■ WORK TO COMPLETE ■
Which lines in the records below contain the word "indexed"? Copy each of them.

■ RECORDS SUPPLIED ■
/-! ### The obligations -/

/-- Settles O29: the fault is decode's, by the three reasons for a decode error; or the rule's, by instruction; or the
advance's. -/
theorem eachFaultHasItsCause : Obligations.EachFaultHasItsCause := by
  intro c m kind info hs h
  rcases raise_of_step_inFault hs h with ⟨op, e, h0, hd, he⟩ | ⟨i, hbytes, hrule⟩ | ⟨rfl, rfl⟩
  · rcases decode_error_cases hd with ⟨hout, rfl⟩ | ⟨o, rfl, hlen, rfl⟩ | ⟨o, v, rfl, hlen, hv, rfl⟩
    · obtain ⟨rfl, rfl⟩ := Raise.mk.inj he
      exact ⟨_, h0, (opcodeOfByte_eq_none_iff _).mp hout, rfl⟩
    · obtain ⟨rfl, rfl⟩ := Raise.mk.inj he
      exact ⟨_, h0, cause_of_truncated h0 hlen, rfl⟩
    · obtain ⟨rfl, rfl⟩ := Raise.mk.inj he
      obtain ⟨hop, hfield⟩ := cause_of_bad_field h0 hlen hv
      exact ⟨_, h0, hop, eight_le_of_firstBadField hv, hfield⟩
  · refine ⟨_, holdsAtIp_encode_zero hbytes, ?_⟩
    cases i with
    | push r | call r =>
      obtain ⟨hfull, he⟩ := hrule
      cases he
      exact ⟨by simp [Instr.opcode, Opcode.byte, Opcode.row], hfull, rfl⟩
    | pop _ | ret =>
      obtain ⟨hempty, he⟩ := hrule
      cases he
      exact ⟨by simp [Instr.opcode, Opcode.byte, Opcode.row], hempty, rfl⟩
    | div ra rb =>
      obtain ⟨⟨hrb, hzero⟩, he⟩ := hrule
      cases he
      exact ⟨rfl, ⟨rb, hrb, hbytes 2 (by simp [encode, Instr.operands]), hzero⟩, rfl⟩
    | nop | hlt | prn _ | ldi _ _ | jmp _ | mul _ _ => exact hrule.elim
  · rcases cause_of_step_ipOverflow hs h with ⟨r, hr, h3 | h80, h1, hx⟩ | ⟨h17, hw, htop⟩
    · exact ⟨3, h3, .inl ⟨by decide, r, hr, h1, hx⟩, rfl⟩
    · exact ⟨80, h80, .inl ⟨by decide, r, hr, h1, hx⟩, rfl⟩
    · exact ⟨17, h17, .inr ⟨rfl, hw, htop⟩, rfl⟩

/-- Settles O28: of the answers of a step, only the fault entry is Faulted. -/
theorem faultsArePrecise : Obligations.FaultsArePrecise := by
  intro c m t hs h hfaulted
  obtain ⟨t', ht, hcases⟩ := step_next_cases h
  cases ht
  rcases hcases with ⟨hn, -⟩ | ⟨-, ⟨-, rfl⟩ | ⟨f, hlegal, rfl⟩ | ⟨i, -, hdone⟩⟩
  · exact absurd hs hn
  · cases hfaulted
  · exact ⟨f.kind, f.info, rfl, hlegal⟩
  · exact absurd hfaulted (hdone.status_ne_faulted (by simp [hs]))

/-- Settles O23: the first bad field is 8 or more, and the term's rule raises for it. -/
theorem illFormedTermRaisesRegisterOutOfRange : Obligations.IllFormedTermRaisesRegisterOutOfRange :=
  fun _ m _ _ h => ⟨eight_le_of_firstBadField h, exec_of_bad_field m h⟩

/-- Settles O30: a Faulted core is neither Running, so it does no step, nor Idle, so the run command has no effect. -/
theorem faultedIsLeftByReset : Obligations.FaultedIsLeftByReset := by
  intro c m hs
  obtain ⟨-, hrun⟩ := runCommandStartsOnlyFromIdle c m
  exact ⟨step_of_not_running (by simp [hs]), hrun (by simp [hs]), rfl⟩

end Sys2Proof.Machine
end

...

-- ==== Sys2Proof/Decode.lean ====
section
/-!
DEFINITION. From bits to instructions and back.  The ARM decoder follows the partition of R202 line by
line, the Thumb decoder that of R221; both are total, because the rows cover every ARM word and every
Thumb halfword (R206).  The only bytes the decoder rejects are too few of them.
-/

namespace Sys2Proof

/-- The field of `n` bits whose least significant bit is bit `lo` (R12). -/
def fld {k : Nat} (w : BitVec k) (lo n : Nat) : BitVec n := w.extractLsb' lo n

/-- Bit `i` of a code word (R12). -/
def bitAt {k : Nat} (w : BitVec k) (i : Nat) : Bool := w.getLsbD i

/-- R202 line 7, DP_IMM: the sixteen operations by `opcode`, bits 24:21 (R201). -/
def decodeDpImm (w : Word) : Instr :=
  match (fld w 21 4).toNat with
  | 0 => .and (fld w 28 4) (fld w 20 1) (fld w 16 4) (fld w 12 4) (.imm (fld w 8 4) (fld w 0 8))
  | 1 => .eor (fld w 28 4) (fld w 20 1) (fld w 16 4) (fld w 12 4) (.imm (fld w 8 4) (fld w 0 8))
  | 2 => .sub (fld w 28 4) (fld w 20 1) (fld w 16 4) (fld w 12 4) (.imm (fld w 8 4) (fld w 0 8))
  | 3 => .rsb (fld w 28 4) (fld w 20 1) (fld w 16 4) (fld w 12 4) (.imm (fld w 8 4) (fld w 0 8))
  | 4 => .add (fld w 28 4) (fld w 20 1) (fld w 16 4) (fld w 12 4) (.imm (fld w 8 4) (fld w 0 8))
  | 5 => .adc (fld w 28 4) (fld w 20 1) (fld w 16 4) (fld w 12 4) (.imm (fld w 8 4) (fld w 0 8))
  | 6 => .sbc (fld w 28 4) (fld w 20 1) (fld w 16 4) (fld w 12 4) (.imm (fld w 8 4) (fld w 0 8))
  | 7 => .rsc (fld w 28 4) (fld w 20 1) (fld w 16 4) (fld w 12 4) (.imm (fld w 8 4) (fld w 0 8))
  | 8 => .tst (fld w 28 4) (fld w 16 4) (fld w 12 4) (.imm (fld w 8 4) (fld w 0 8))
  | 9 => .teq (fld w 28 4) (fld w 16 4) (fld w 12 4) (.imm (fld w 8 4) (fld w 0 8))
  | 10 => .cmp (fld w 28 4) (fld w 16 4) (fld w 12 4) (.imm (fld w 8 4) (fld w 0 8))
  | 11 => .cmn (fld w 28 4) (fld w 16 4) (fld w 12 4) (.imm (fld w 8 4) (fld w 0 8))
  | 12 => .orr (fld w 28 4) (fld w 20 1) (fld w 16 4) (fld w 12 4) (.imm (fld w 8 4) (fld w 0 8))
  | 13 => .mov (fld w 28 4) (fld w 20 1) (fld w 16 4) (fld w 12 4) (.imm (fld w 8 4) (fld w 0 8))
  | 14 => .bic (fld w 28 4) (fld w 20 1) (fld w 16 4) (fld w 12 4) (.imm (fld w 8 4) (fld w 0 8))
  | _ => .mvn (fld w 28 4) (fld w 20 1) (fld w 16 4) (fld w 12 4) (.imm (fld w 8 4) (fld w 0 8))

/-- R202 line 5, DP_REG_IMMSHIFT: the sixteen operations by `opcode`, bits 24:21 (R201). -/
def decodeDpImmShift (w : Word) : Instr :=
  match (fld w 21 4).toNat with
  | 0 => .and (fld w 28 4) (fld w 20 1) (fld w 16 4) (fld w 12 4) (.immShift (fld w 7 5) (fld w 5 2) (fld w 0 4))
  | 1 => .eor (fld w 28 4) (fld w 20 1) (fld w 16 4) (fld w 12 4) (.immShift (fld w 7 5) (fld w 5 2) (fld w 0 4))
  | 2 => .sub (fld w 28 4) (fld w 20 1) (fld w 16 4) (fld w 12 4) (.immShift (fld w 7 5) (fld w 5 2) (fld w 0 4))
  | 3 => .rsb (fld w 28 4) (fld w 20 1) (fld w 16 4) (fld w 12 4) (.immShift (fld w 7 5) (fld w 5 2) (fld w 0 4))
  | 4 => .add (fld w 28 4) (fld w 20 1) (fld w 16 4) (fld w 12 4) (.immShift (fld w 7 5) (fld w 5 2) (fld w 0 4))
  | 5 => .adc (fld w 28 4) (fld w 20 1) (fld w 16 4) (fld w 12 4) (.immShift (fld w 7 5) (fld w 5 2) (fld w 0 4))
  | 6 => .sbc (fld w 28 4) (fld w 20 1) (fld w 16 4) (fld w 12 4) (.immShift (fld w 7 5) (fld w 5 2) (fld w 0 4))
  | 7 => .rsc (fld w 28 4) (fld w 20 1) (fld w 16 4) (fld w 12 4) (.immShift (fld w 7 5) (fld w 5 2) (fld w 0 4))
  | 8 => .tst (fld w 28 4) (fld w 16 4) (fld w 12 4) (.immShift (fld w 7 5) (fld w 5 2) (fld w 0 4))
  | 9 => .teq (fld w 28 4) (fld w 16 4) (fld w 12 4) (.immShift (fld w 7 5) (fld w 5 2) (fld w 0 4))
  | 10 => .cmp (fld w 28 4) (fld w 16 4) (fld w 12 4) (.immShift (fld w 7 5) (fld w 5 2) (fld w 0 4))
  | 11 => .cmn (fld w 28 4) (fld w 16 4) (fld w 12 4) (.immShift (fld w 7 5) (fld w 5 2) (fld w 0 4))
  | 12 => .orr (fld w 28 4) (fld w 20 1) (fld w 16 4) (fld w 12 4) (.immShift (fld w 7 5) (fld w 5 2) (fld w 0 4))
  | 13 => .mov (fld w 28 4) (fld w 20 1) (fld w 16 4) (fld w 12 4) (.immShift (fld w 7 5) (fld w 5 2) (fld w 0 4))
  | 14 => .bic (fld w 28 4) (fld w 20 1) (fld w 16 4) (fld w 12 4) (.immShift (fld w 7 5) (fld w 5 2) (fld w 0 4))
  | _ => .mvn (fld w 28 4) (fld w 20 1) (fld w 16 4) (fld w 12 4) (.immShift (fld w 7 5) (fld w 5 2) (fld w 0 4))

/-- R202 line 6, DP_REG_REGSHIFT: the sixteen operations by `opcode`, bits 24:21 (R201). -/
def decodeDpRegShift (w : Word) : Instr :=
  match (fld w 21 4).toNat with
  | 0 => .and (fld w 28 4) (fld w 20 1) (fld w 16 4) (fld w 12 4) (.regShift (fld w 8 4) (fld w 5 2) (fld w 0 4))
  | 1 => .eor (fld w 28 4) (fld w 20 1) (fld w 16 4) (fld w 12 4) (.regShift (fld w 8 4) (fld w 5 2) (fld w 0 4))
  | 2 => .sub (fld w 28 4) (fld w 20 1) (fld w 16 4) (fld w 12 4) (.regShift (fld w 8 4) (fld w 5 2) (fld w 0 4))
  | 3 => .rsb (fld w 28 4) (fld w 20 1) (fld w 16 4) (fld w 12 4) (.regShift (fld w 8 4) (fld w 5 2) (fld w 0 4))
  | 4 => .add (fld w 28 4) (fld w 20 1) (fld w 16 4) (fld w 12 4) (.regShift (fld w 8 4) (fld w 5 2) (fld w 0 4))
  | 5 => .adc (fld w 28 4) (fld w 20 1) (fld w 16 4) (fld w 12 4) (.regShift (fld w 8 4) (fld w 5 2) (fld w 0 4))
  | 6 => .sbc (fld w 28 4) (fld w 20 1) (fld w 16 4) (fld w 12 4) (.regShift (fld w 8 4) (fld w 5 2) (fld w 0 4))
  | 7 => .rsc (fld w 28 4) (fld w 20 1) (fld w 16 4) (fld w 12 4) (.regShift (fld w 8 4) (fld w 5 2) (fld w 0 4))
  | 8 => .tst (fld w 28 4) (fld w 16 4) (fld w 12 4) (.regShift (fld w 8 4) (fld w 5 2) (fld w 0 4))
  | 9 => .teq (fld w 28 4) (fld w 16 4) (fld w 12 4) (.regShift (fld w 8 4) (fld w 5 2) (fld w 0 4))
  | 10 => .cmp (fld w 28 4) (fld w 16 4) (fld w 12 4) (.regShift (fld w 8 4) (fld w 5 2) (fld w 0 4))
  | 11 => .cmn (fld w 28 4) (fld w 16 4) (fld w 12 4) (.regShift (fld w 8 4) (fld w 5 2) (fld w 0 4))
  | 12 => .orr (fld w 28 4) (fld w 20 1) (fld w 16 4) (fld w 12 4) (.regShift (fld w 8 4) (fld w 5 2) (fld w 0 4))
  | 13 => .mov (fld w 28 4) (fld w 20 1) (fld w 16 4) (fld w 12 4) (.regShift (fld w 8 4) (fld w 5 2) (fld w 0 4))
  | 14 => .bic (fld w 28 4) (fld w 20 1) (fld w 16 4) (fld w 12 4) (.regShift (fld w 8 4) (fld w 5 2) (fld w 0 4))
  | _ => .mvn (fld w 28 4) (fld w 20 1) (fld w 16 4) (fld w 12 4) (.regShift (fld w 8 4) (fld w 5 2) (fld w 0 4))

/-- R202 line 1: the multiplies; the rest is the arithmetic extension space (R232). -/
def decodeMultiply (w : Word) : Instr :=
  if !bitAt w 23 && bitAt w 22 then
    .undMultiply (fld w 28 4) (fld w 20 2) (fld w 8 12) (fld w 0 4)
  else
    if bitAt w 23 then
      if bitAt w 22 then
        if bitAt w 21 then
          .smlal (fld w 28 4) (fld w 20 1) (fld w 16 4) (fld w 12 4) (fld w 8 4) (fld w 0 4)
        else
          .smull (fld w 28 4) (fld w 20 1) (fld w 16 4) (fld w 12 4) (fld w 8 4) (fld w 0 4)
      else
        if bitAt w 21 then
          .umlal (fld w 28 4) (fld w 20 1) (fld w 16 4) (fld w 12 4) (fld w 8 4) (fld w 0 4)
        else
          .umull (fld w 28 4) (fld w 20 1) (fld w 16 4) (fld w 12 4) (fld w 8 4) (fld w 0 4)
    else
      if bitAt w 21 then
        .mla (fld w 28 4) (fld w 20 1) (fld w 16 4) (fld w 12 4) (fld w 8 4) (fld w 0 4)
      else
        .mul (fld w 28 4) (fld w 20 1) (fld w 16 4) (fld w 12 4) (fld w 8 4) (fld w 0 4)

==

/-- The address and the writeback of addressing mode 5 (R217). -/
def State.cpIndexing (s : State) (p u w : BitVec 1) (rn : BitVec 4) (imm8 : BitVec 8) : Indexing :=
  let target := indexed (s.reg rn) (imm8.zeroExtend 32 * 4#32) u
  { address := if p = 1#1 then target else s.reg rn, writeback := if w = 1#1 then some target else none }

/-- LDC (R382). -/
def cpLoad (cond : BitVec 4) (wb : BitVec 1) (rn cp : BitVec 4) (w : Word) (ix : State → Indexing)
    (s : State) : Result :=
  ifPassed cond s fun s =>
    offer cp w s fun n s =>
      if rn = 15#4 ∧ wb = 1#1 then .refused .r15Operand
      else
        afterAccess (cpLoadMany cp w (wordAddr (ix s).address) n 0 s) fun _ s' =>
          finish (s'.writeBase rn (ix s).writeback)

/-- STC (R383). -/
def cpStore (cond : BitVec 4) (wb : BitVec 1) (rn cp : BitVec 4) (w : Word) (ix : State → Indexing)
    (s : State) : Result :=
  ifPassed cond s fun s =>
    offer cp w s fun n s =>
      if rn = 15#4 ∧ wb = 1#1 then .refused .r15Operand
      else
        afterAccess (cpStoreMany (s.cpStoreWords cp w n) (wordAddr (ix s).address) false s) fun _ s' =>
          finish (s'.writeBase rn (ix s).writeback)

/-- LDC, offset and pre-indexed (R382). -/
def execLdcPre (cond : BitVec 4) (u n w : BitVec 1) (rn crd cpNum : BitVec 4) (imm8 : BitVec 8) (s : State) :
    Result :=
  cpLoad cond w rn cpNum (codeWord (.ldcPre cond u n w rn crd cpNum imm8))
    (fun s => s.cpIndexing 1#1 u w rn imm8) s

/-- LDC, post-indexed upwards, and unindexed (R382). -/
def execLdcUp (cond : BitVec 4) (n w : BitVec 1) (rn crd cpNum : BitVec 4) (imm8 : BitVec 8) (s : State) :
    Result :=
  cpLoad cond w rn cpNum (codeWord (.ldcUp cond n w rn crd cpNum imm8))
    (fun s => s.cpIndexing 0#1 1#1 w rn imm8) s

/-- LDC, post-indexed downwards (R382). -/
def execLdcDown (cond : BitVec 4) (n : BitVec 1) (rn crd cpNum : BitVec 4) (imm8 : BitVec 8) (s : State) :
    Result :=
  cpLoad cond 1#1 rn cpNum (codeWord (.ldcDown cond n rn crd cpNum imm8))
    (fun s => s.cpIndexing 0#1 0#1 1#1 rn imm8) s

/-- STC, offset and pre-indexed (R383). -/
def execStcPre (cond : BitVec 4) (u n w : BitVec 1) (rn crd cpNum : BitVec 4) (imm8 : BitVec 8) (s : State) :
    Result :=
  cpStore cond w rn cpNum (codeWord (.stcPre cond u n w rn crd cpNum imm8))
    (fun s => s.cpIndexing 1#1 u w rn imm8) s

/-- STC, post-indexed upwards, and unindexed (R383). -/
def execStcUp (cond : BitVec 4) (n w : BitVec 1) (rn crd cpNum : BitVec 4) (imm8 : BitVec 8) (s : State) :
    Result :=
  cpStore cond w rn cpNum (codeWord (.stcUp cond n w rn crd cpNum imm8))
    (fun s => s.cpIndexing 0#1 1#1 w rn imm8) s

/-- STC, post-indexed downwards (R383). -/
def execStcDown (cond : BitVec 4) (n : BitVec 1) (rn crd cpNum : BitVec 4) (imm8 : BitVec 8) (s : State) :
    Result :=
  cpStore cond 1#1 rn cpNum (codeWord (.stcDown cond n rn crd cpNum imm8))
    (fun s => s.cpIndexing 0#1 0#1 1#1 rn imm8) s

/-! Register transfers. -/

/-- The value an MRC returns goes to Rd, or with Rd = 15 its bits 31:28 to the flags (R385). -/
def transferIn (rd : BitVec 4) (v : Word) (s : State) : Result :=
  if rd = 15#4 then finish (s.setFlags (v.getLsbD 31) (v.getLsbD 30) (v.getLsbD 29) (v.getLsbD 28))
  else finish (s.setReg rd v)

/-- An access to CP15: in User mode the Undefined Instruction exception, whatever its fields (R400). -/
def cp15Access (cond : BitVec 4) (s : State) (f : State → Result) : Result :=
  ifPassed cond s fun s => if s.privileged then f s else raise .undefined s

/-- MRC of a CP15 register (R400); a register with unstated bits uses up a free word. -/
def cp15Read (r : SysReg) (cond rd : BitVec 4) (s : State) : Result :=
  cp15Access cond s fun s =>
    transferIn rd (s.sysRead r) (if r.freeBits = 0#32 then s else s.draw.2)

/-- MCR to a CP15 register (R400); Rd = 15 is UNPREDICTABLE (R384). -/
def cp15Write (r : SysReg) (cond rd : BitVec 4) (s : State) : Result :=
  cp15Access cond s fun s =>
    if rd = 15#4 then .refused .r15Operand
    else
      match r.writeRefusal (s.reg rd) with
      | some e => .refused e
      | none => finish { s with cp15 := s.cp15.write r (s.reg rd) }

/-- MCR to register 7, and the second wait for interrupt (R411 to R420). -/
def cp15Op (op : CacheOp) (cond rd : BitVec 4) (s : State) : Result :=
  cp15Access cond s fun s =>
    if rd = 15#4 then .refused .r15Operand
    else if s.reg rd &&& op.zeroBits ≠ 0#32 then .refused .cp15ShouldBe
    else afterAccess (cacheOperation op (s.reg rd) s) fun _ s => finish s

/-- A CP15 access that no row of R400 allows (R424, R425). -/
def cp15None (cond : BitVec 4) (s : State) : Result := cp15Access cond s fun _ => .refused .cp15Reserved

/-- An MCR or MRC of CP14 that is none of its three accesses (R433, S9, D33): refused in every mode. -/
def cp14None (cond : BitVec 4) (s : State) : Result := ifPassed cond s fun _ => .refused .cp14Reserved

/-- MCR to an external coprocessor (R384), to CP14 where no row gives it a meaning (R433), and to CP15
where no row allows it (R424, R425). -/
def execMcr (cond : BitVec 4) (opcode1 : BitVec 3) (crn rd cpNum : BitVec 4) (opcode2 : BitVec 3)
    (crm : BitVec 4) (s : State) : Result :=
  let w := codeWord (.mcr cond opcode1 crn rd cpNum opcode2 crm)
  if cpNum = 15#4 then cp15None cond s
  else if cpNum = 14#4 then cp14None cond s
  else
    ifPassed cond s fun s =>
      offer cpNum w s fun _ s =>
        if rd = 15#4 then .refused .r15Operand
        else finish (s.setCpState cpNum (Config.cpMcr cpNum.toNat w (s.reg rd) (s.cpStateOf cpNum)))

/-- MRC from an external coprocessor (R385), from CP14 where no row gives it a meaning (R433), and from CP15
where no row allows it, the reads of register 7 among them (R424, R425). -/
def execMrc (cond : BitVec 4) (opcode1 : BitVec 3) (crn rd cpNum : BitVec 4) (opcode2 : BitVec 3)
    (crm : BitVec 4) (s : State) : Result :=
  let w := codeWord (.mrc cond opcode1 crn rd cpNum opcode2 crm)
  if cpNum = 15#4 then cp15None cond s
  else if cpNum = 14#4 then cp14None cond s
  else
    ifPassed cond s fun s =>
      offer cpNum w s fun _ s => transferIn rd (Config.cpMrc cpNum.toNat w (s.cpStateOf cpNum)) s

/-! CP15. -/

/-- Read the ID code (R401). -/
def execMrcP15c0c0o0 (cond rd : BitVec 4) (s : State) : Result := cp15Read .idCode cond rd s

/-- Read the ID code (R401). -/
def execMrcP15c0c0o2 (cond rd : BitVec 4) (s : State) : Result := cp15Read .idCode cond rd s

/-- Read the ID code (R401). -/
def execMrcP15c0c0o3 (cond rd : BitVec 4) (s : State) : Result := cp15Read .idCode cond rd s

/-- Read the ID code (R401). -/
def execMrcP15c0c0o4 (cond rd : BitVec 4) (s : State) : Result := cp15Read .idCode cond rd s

■ SOLUTION TO THE EXERCISE ■
  let target := indexed (s.reg rn) (imm8.zeroExtend 32 * 4#32) u
/-- LDC, offset and pre-indexed (R382). -/
/-- LDC, post-indexed upwards, and unindexed (R382). -/
/-- LDC, post-indexed downwards (R382). -/
/-- STC, offset and pre-indexed (R383). -/
/-- STC, post-indexed upwards, and unindexed (R383). -/
/-- STC, post-indexed downwards (R383). -/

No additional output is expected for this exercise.